The conversation alarmed the FBI, who at the same time was investigating the Trump campaign, and Russia coordinated to interfere with the election’s outcome. Protocols were broken when FBI agent Peter Strzok. and FBI Director James Comey interviewed Flynn without permission from Justice Department leaders or notice to the White House counsel.

However, it was later uncovered from a tranche of court documents released after the DOJ dropped the case that the “7th floor involved” (FBI heads) was prepared to close an investigation into whether Flynn was a Russian agent before Trump took office in January 2017, but Strzok and his lover Lisa Page conspired to keep the case ongoing.

Months later, Flynn pleaded guilty to “willfully and knowingly” making “false, fictitious and fraudulent statements” to the feds on Jan. 24 about his phone calls with Kislyak and was charged

“On or about January 24, 2017, defendant Michael T. Flynn did willfully and knowingly make materially false, fictitious, and fraudulent statements and representations,” over a government matter, according to the two-page charge sheet.

The news of Trump’s pardoning a longtime loyal friend of Flynn drew immediate angrily ridicule from House Democrats.

Rep. Adam Schiff (D-CA) even the move from Trump “crooked to the end.”

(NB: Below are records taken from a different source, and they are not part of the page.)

/-! ### Batches -/

/-- The intake of a BATCH (R165, R166). A frame written from its sub-orders passes: the port's batch is those sub-orders
in their order, nothing is answered yet and nothing else changes. A body that no such sub-orders account for, or whose
response could exceed 1020 bytes, is refused BAD_LENGTH; then a flag above 1, a count of 0 or above 16 and a sub-order
with code 04h or 05h are refused BAD_FIELD; a refused BATCH takes none of its sub-orders. That a BATCH within a BATCH
counts with its own maximum of 1020 bytes, and so fails the size test first, is the model's reading (log 14). -/
def Obligations.BatchIntakeKeepsSubOrders : Prop :=
  (∀ (p : Port) tag stop (subs : List (Byte × List Byte)) (s : State) (u : State), s.takes p = true → u = s.atOrder p 0x04 →
    1 ≤ subs.length → subs.length ≤ 16 → (∀ x ∈ subs, x.2.length ≤ 1020 ∧ x.1 ≠ 0x04 ∧ x.1 ≠ 0x05) →
    1 + (subs.map fun x => 4 + ((OrderCode.ofByte x.1).map OrderCode.maxResponse).getD 0).sum ≤ 1020 →
    ∃ t, exec (.batch p tag (flagByte stop :: byteOf subs.length ::
        subs.flatMap fun x => x.1 :: (leBytes 2 x.2.length ++ x.2))) s = .next t ∧
      t = { u with ports := t.ports } ∧ t.port p = { u.port p with batch := some ⟨tag, stop, subs, []⟩ } ∧
      t.port p.other = u.port p.other) ∧
  ∀ (p : Port) tag body (s : State) (u : State), s.takes p = true → u = s.atOrder p 0x04 →
    (body.length < 2 →
      ∃ t, exec (.batch p tag body) s = .next t ∧ Answered u t p 0x04 tag .badLength .nothing ∧
        t = { u with ports := t.ports }) ∧
    (∀ f n rest, body = f :: n :: rest →
      (∀ subs : List (Byte × List Byte), (∀ x ∈ subs, x.2.length < 65536) → subs.length = n.toNat →
        rest ≠ subs.flatMap subOrderBytes) →
      ∃ t, exec (.batch p tag body) s = .next t ∧ Answered u t p 0x04 tag .badLength .nothing ∧
        t = { u with ports := t.ports }) ∧
    ∀ (f n : Byte) (subs : List (Byte × List Byte)), body = f :: n :: subs.flatMap subOrderBytes →
      (∀ x ∈ subs, x.2.length < 65536) → subs.length = n.toNat →
      (1020 < batchResponseSize subs →
        ∃ t, exec (.batch p tag body) s = .next t ∧ Answered u t p 0x04 tag .badLength .nothing ∧
          t = { u with ports := t.ports }) ∧
      (batchResponseSize subs ≤ 1020 →
        (1 < f.toNat ∨ n = 0 ∨ 16 < n.toNat ∨ ∃ x ∈ subs, x.1 = 0x04 ∨ x.1 = 0x05) →
        ∃ t, exec (.batch p tag body) s = .next t ∧ Answered u t p 0x04 tag .badField .nothing ∧
          t = { u with ports := t.ports })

“Donald Trump has abused the pardon power to reward his friends and political allies and protect those who lie to cover up for him,” Schiff who chairs of the House Intelligence Committee tweeted. “This time, Trump has once again abused the pardon power to reward Michael Flynn, who chose loyalty to Trump over loyalty to his country. It’s no surprise that Trump would go out just as he came in — crooked to the end.”

Rep. Jerry Nadler (D-NY) echoed Schiff’s remarks, describing the pardon as “undeserved, unprincipled, and one more stain on President Trump’s rapidly diminishing legacy.”

“This pardon is undeserved, unprincipled, and one more stain on President Trump’s rapidly diminishing legacy,” the chairman of the House Judiciary Committee said in a statement. “This pardon is part of a pattern. We saw it before, in the Roger Stone case — where President Trump granted clemency to protect an individual who might have implicated the President in criminal misconduct. We may see it again before President Trump finally leaves office. These actions are an abuse of power and fundamentally undermine the rule of law.”

Lying to the FBI is a crime but isn’t always prosecuted. In what Flynn defenders see as a double standard, prosecutors recently decided not to prosecute McCabe, who was fired after an inspector general report identified multiple alleged lies to FBI officials about his role authorizing a leak to the media.